CosmoGirl
- Vanessa Hudgens on the cover of the August 2008 issue
- Editor-in-Chief: Susan Schulz
- Categories: Fashion
- Frequency: Monthly
- Founded: 1999
- Final issue: December 2008/January 2009
- Company: Hearst Corporation
- Country: United States
- Based in: New York City
- Language: English
- Website: cosmogirl.com

= CosmoGirl =

American magazine (1999–2008)

CosmoGirl, also stylized as CosmoGIRL!, was an American magazine based in New York City, published from 1999 until 2008. The teenage spin-off of Cosmopolitan magazine, it targeted teenage girls and featured fashion and celebrities. It was published ten times a year and reached approximately eight million readers before folding. The last issue was released in December 2008; thereafter, subscribers received issues of fellow Hearst publication Seventeen.

The magazine was founded by Atoosa Rubenstein, who was asked to create a mock issue. She repeatedly scrawled the word "Girl!" in bed using fuchsia lipstick for use on the magazine cover. When she and her husband woke up, they were covered in lipstick.

Ann Shoket was the executive editor before leaving the magazine to replace Atoosa Rubenstein as the editor-in-chief of fellow Hearst magazine, Seventeen. The last editor-in-chief was Susan Schulz, who was reassigned to special projects at Hearst Magazines.

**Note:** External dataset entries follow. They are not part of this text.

/-- A completion block packed and not yet posted (R255, R517). -/
structure Block where
  idx : Nat
  line0 : Nat
  lines : Nat
  status : Byte
  cause : BitVec 3
  payload : List Byte
deriving DecidableEq, Repr

/-- A RUN_SLICE or RUN_FRAME in progress (R514 to R518). `tick` is the tick the work belongs to; `cause` the cause of a
handover, 0 none; `by_` what produces the blocks not yet posted; `old` that it belongs to the draining map (R173). `posted` counts the blocks
whose post has begun (R62), `wait` the blocks packed and not yet written whole,
`nextBlk` the next block of a classical path, `line` the first output line that no block has taken. The parts of a frame before its last are tasks of their own, with `last` false and no
blocks, until the unpack (R515). `planes` are the picture's planes once unpacked (R236), `acts` the Palette byte address and the
number of its activations (R254), `low` the trained copies of LOWRANK layers that an open frame keeps past an edge (R229). -/
structure Task where
  cmd : Cmd
  ctx : Nat
  frameCmd : Bool
  frame : Word
  part : Nat
  last : Bool := true
  ifmt : BitVec 12
  ofmt : BitVec 12
  tick : Word
  taken : Word
  ready : Bool := true
  blocks : Nat
  payload : List Byte := []
  unpacked : Bool := false
  planes : List PlaneRef := []
  acts : Option (Nat × Nat) := none
  tone : List Half := []
  packed : Nat := 0
  posted : Nat := 0
  wait : List Block := []
  cause : BitVec 3 := 0
  by_ : Option Fallback := none
  chain : List Nat := []
  gen : Byte := 0
  old : Bool := false
  oldBy : Bool := false
  handedAt : Word := 0
  nextBlk : Nat := 0
  line : Nat := 0
  low : SMap (List Half × List Half) := []
  lowBy : SMap (List Half × List Half) := []
deriving DecidableEq, Repr

/-- Panel states (R112). -/
inductive PState where
  | empty
  | serving
  | spare
  | programming
  | marked
  | fenced
deriving DecidableEq, Repr

/-- The trims, targets and reference accumulators of one panel at one row window (R120 to R122). si counts 1/32
units, so that 2X / L stays whole. -/
structure WinCal where
  gain : Nat := 0x4000
  ofs : Int := 0
  tg : Int := 0x4000
  to_ : Int := 0
  sm : Int := 0
  si : Int := 0
  ng : Nat := 0
  so : Int := 0
  no : Nat := 0
deriving DecidableEq, Repr

/-- A program request (R159): kind 0 program, 1 re-prime, 2 spare rewrite, 3 re-prime of the ROM (R167, R186); `begun` that its
erase step has begun (R161), `back` the state of its panel when it was taken from the queue, to which it goes back (R374). -/
structure Req where
  kind : Nat
  panel : Nat
  src : Src
  cmd : Option Cmd
  image : List Byte := []
  begun : Bool := false
  back : PState := .empty
deriving DecidableEq, Repr

/-- A physical panel. `repRow` and `repCol` are the lines that repair rows and columns replace (R178). `finish` tells that a vector in
flight may still end on the panel, which was marked HARD in this tick (R129, R141). `takes` tells that a spare has taken the slot of a
fenced panel and has not served yet (R181). `probe` counts the panel's probes
(R126). `pendCause` is a mark that waits for an edge (R129, R134), `pendClear` a clear (R133), `verified`
a final verify that has passed and waits for an edge (R142), `req` the program in progress with whether it is the
retry (R156), `start` the starting trims of the four windows (R154),
`relSince` that it has been released since the last start (R551). -/
structure Panel where
  st : PState := .empty
  slot : BitVec 5 := 0
  w0 : WinCal := {}
  w1 : WinCal := {}
  w2 : WinCal := {}
  w3 : WinCal := {}
  rngrun : Nat := 0
  mmrun : Nat := 0
  mmTick : Nat := 0
  mmLast : Half := 0
  total : Word := 0
  cause : BitVec 3 := 0
  pendCause : BitVec 3 := 0
  pendClear : Bool := false
  verified : Bool := false
  req : Option (Req × Bool) := none
  start : List (BitVec 16 × BitVec 12) := []
  relSince : Bool := false
  src : Option Src := none
  cells : List Byte := []
  repRow : SMap Nat := []
  repCol : SMap Nat := []
  finish : Bool := false
  takes : Bool := false
  probe : Nat := 0
  prog : BitVec 12 := 0
  reprime : BitVec 12 := 0
  allow : BitVec 3 := 0
  result : BitVec 2 := 0
  kind : BitVec 2 := 0
  pulses : BitVec 4 := 0
  time : Half := 0
  unfinished : Bool := false
deriving DecidableEq, Repr

/-- One replica's input vector in flight (R86, R98 to R100): the context that strikes it, the work it belongs to, its sequence
number (R207), the loop that it is a step of, counted from 1 (R218), the credit pair of its consumer with the entries that its output takes (R49), where the output goes, its
activations as read from the feed banks, the slices done of each segment, one 48-bit accumulator per data column of the
replica, and the trims in effect when its first slice was struck. -/
structure Vec where
  ctx : Nat
  layer : Nat
  replica : Nat
  twin : Bool := false
  work : Work := { owner := 0, frame := 0, part := 0 }
  seq : Nat := 0
  pair : Nat := 0
  need : Nat := 0
  dst : Nat := 0
  loop : Nat := 0
  acts : List Nat := []
  done : SMap Nat := []
  acc : SMap Int := []
  trims : List (Nat × Nat × Int) := []
deriving DecidableEq, Repr

/-- A panel group's periphery (R87 to R112). `residue` counts residue mismatches of the tick (R608); `probes` the probe
slots of the tick (R128), `outs` the output column and code of each result of the last vector (R99, R102), `buf` the images
fetched into the program buffer with the panel and the source they are for, two at most (R148). -/
structure Group where
  fenced : Bool := false
  spareUsed : Bool := false
  rrReal : Nat := 0
  rrBest : Nat := 0
  residue : Nat := 0
  probes : Nat := 0
  vecs : List Vec := []
  queue : List Req := []
  outs : List (Nat × Nat) := []
  buf : List (Nat × Src × List Byte) := []
deriving DecidableEq, Repr

/-- The panels, their groups and the PNL_ and PGR_ registers. -/
structure PanelUnit where
  panels : SMap Panel := []
  groups : SMap Group := []
  maxpar : BitVec 6 := 32
  hours : Word := 0
  progFail : Byte := 0
  worn : Byte := 0
  spareCnt : Byte := 0
  release : Byte := 0
  pnlSel : BitVec 10 := 0
  ctxSel : BitVec 10 := 0
  layerSelCtx : BitVec 10 := 0
  layerSelLayer : BitVec 10 := 0
deriving DecidableEq, Repr

/-- Settings of the Primer (R146). -/
structure PrmCfg where
  mmt : BitVec 8 := 8
  mmn : BitVec 4 := 3
  rngn : BitVec 4 := 2
  filt : BitVec 3 := 2
  mode : BitVec 2 := 0
  gainMax : BitVec 16 := 0x4800
  gainMin : BitVec 16 := 0x3800
  ofsLim : BitVec 12 := 0x080
  ofsStep : BitVec 8 := 4
  gainStep : BitVec 8 := 0x10
  mmh : BitVec 16 := 0x1000
  probeMax : BitVec 16 := 0x0100
deriving DecidableEq, Repr

/-- The Primer. -/
structure Primer where
  shadow : PrmCfg := {}
  latched : Option PrmCfg := none
  eff : PrmCfg := {}
  markEvent : Bool := false
  routeEvent : Bool := false
  running : Bool := false
  fenced : Bool := false
  selWin : BitVec 2 := 0
  selPanel : BitVec 10 := 0
  ctxSel : BitVec 10 := 0
deriving DecidableEq, Repr

end Sys2Proof.Machine
end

After the final issue, CosmoGirl initially continued online, similar to Elle Girl, of which the last printed issue appeared in June 2006. In late June/early July 2010, the website was merged with that of Seventeen.

==Content==
Inside each issue of CosmoGirl, there was an interview and photo shoot with a celebrity, a beauty section featuring hair, skin, and makeup tips and trends, a fashion section highlighting various spreads of trends and clothes, and the Stars section which included articles on celebrities other than those featured on the cover. A monthly free calendar allowed readers to win various prizes by typing in a code to enter for a chance to win a prize on the magazine's website.

A section introduced in March 2008 named JSYK (Just So You Know) contained advice and stories of how readers fell in love, and a shocking real-life story. There were also embarrassing anecdotes, and a manga comic featuring a character named CG. The magazine's content was rounded out with the Body & Soul section, which covered sexual health, mental health, fitness, and nutrition.

==Project 2024==
Project 2024 was created in 2002. It was named 2024 because that was when the youngest readers would be thirty-five years old, old enough to run for President of the United States. Project 2024 was about helping young girls realize their dreams and has been supported by Senator Hillary Clinton, fashion designer Michael Kors, music mogul Sean "Diddy" Combs, and MySpace creator Tom Anderson.

==Editions in other languages==
There have also been editions of the magazine in other countries, including the UK, the Netherlands, the Czech Republic, Turkey, China, Hong Kong and Indonesia, all written in the country's native language. (See the External links section.)

The UK CosmoGirl closed in June 2007. The magazine was considered unsustainable, since many adolescent girls had migrated to the internet or to other magazines targeted at an older age group.

The last Indonesian issue was published in September 2017. Its website remained online, but was no longer updated. Since November 2020, it is an unrelated aggregator website.

In the Netherlands, the last Dutch CosmoGirl was released in June 2021. Its publisher, Audax Groep, considered it no longer financially viable.